Other interfaces, at least one of which needs to be implemented, are used for individual's fitness computations. These are given by the abstract
classes located in the nl.tudelft.dcsc.sr2jlib.fitness
package and require implementing their overloaded:
public abstract Fitness compute_fitness(final int mgr_id, ...);
methods. The concrete abstract
class to inherit from, and thus the compute_fitness
method to be implemented, depends on user preferences. We classify them based on what is provided as an argument for the compute_fitness
method:
FitnessComputerExpression
- the individual's vector function expression trees FitnessComputerString
- the individual's vector function serialized as Java expression strings FitnessComputerClass
- the individual's vector function compiled into a java class FitnessComputerInstance
- the individual's vector function compiled and instantiated as a java object
In order to set the fitness computer class as the one to be used, it is required using the:
public static void set_inst(final FitnessComputerExpression inst) {...}
method of the FitnessManager
class.
Expression Trees
Each individual's vector function dimension is represented in a form of a Java numeric expression. The latter is initially stored in a form of a tree where non-terminal nodes correspond to functions (numeric or boolean expressions) and terminal nodes correspond to numerical or boolean constants, or free variables. The classes used to form expression trees are stored in the nl.tudelft.dcsc.sr2jlib.grammar.expr
package. Each tree node is an instance of the Expression
class. Non-terminal nodes are instances of the FunctExpr
class and terminal ones of the TermExpr
class. The latter has three child classes:
BConstExpr
- a boolean constant expression NConstExpr
- a numerical constant expression VarExpr
- a double free variable expression
All of these have interface functions in order to traverse through the expression tree and get information of each of its nodes. For more detail consider reading the Java Doc.
Licensing
This is a free software: you can redistribute it and/or modify it under the terms of the GNU General Public License as published by the Free Software Foundation, either version 3 of the License, or (at your option) any later version.

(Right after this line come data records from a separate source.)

-- ==== Sys2Proof/Certificates/Slice0/Obligations.lean ====
section
/-! DEFINITION. The statements for the provers, each a `def Obligations.<Name> : Prop`, and before them the tables and
formulas of the spec they are written with, restated from the spec's own words rather than from the model. -/

namespace Sys2Proof.Claims

open Sys2Proof.Machine

/-! ### Arithmetic of the spec, in its second forms -/

/-- The sum over an index 0 to 3. -/
def sum4 (f : Nat → Int) : Int := f 0 + f 1 + f 2 + f 3

/-- `Cf` (40_forward.md R143). -/
def cfMatrix (i j : Nat) : Int :=
  ([[1, 1, 1, 1], [2, 1, -1, -2], [1, -1, -1, 1], [1, -2, 2, -1]].getD i []).getD j 0

/-- `Hm` (40_forward.md R145). -/
def hmMatrix (i j : Nat) : Int :=
  ([[1, 1, 1, 1], [1, 1, -1, -1], [1, -1, -1, 1], [1, -1, 1, -1]].getD i []).getD j 0

/-- Element `(r, c)` of `M · X · M^T` (40_forward.md R143, R145). -/
def sandwich (m x : Nat → Nat → Int) (r c : Nat) : Int := sum4 fun i => sum4 fun j => m r i * x i j * m c j

/-- Output `k` of the 2x2 Hadamard transform of four values (40_forward.md R146). -/
def hadamard2 (x : Nat → Int) (k : Nat) : Int :=
  match k with
  | 0 => x 0 + x 1 + x 2 + x 3
  | 1 => x 0 - x 1 + x 2 - x 3
  | 2 => x 0 + x 1 - x 2 - x 3
  | _ => x 0 - x 1 - x 2 + x 3

/-- The dead-zone quantizer with division in place of the shift (40_forward.md R140). -/
def deadZone (x : Int) (sc th qb rd : Nat) : Int :=
  if x.natAbs < th then 0 else (if x < 0 then -1 else 1) * (((x.natAbs * sc + rd) / 2 ^ qb : Nat) : Int)

/-- The inverse quantizer, second form (41_inverse.md R170). -/
def dequantFloor (qd isc wt : Nat) (c : Int) : Int :=
  if qd < 4 then (c * isc * wt + 2 ^ (3 - qd)) / 2 ^ (4 - qd) else c * isc * wt * 2 ^ (qd - 4)

/-- The scaling of the luma DC layer, second form (41_inverse.md R172). -/
def lumaDcFloor (qd isc wt : Nat) (f : Int) : Int :=
  if qd < 6 then (f * isc * wt + 2 ^ (5 - qd)) / 2 ^ (6 - qd) else f * isc * wt * 2 ^ (qd - 6)

/-- The scaling of a chroma DC layer (41_inverse.md R173). -/
def chromaDcFloor (qd isc wt : Nat) (f : Int) : Int := f * isc * wt * 2 ^ qd / 32

/-- A value that fits in signed 16 bits. -/
def fits16 (x : Int) : Prop := -32768 ≤ x ∧ x ≤ 32767

/-- Output `j` of the inverse butterfly on four values, every sum passed through `w` (41_inverse.md R174, R176). -/
def ibOut (w : Int → Int) (d : Nat → Int) (j : Nat) : Int :=
  let e0 := w (d 0 + d 2)
  let e1 := w (d 0 - d 2)
  let e2 := w (d 1 / 2 - d 3)
  let e3 := w (d 1 + d 3 / 2)
  match j with
  | 0 => w (e0 + e3)
  | 1 => w (e1 + e2)
  | 2 => w (e1 - e2)
  | _ => w (e0 - e3)

/-- The eight values of the exact butterfly: the four inner sums and the four results (41_inverse.md R174). -/
def ibSums (d : Nat → Int) : List Int :=
  [d 0 + d 2, d 0 - d 2, d 1 / 2 - d 3, d 1 + d 3 / 2, ibOut id d 0, ibOut id d 1, ibOut id d 2, ibOut id d 3]

/-- Row `r`, column `c` of the inverse transform of sixteen values in raster order (41_inverse.md R176). -/
def inverse4 (w : Int → Int) (d : Nat → Int) (r c : Nat) : Int :=
  ibOut w (fun i => ibOut w (fun j => d (4 * i + j)) c) r

/-- One reconstructed sample (41_inverse.md R175). -/
def sampleOf (v : Int) (pr : Nat) : Nat := (max 0 (min 255 ((v + 32) / 64 + pr))).toNat

/-- The level FTQ4 computes at raster position `k` (40_forward.md R142, R143, R150). -/
def levelOf (qb rd : Nat) (src pr sc th : Nat → Nat) (k : Nat) : Int :=
  trunc16 (deadZone (sandwich cfMatrix (fun r c => (src (4 * r + c) : Int) - pr (4 * r + c)) (k / 4) (k % 4))
    (sc k) (th k) qb rd)

/-! ### The registers -/

/-- The offset of each register (10_state.md R31 to R52). -/
def csrOffset : Csr → Nat
  | .id => 0x00
  | .version => 0x04
  | .ctrl => 0x08
  | .status => 0x0C
  | .cmd => 0x10
  | .arenaCur => 0x14
  | .arenaEnd => 0x18
  | .mbStart => 0x1C
  | .cntrlY => 0x20
  | .cntrlC => 0x24
  | .cbp => 0x28
  | .elim => 0x2C
  | .costY => 0x30
  | .costC => 0x34
  | .costAcc => 0x38
  | .thr => 0x3C
  | .qparamY => 0x40
  | .roundY => 0x44
  | .qparamCb => 0x48
  | .roundCb => 0x4C
  | .qparamCr => 0x50
  | .roundCr => 0x54
  | .costLut0 => 0x58
  | .costLut1 => 0x5C
  | .costLut2 => 0x60
  | .costLut3 => 0x64
  | .cfg => 0x68

/-- The bits a plain register stores on a write; none for a read-only register and for CTRL, STATUS and CMD, whose
writes have statements of their own. -/
def storedBits : Csr → Option Word
  | .id => none
  | .version => none
  | .ctrl => none
  | .status => none
  | .cmd => none
  | .arenaCur => some 0xFFFFFFFE
  | .arenaEnd => some 0xFFFFFFFE
  | .mbStart => none
  | .cntrlY => some 0xFFFFFFFF
  | .cntrlC => some 0xFF00FF00
  | .cbp => some 0x000000FF
  | .elim => none
  | .costY => none
  | .costC => none
  | .costAcc => some 0xFFFFFFFF
  | .thr => some 0xFFFFFFFF
  | .qparamY => some 0x00000F1F
  | .roundY => some 0x00FFFFFF
  | .qparamCb => some 0x00000F1F
  | .roundCb => some 0x00FFFFFF
  | .qparamCr => some 0x00000F1F
  | .roundCr => some 0x00FFFFFF
  | .costLut0 => some 0xFFFFFFFF
  | .costLut1 => some 0xFFFFFFFF
  | .costLut2 => some 0xFFFFFFFF
  | .costLut3 => some 0xFFFFFFFF
  | .cfg => none

/-- The value of each register after a reset; CFG reads the device's constant and has none here (10_state.md R64). -/
def resetValue : Csr → Option Word
  | .id => some 0x54514531
  | .version => some 0x00010007
  | .ctrl => some 0
  | .status => some 0
  | .cmd => some 0
  | .arenaCur => some 0
  | .arenaEnd => some 0
  | .mbStart => some 0
  | .cntrlY => some 0
  | .cntrlC => some 0
  | .cbp => some 0
  | .elim => some 0
  | .costY => some 0
  | .costC => some 0
  | .costAcc => some 0
  | .thr => some 0x09040504
  | .qparamY => some 0
  | .roundY => some 0
  | .qparamCb => some 0
  | .roundCb => some 0
  | .qparamCr => some 0
  | .roundCr => some 0
  | .costLut0 => some 0x01020203
  | .costLut1 => some 0x01010101
  | .costLut2 => some 0x01010101
  | .costLut3 => some 0x01010101
  | .cfg => none

/-- ERR_CODE of each error, the table of 60_exceptions.md R281. -/
def errorNumber : ErrorCode → Nat
  | .illegalOpcode => 1
  | .illegalField => 2
  | .badQparam => 3
  | .arenaOvf => 4
  | .cmdOverrun => 5
  | .busyWrite => 6

/-- The registers 20_memory.md R83 lists as written by running commands. -/
def busyList : List Csr := [.arenaCur, .cntrlY, .cntrlC, .cbp, .elim, .costY, .costC, .costAcc, .mbStart]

This software is distributed in the hope that it will be useful, but WITHOUT ANY WARRANTY; without even the implied warranty of MERCHANTABILITY or FITNESS FOR A PARTICULAR PURPOSE. See the GNU General Public License version 3 (GPL3) for more details.
You should have received a copy of the GNU General Public License along with this program. If not, see http://www.gnu.org/licenses/.
Literature
- [Koza93] John R. Koza; Martin A. Keane; James P. Rice (1993). "Performance improvement of machine learning via automatic discovery of facilitating functions as applied to a problem of symbolic system identification" (PDF). IEEE International Conference on Neural Networks. San Francisco: IEEE. pp. 191–198.
- [Koz94] John R. Koza. Genetic programming as a means for programming computers by natural selection. Statistics and Computing, 4(2):87–112, 1994.
- [WHM+97] M. J. Willis, H. G. Hiden, P. Marenbach, B. McKay, and G. A. Montague. Genetic programming: an introduction and survey of applications. In Second International Conference On Genetic Algorithms In Engineering Systems: Innovations And Applications, pages 314–319, Sep 1997.
- [GCA+08] Manrique Gamo, Daniel and Ríos Carrión, Juan and Rodríguez-Patón Aradas, Alfonso (2008). Grammar-Guided Genetic Programming. In: "Encyclopedia of Artificial Intelligence". Information Science Reference, EEUU, pp. 767-773.
- [Run16] Rungger, M. and Zamani, M. (2016). SCOTS: A tool for the synthesis of symbolic controllers. In Proceedings of the 19th International Conference on Hybrid Systems: Computation and Control, HSCC, 99–104.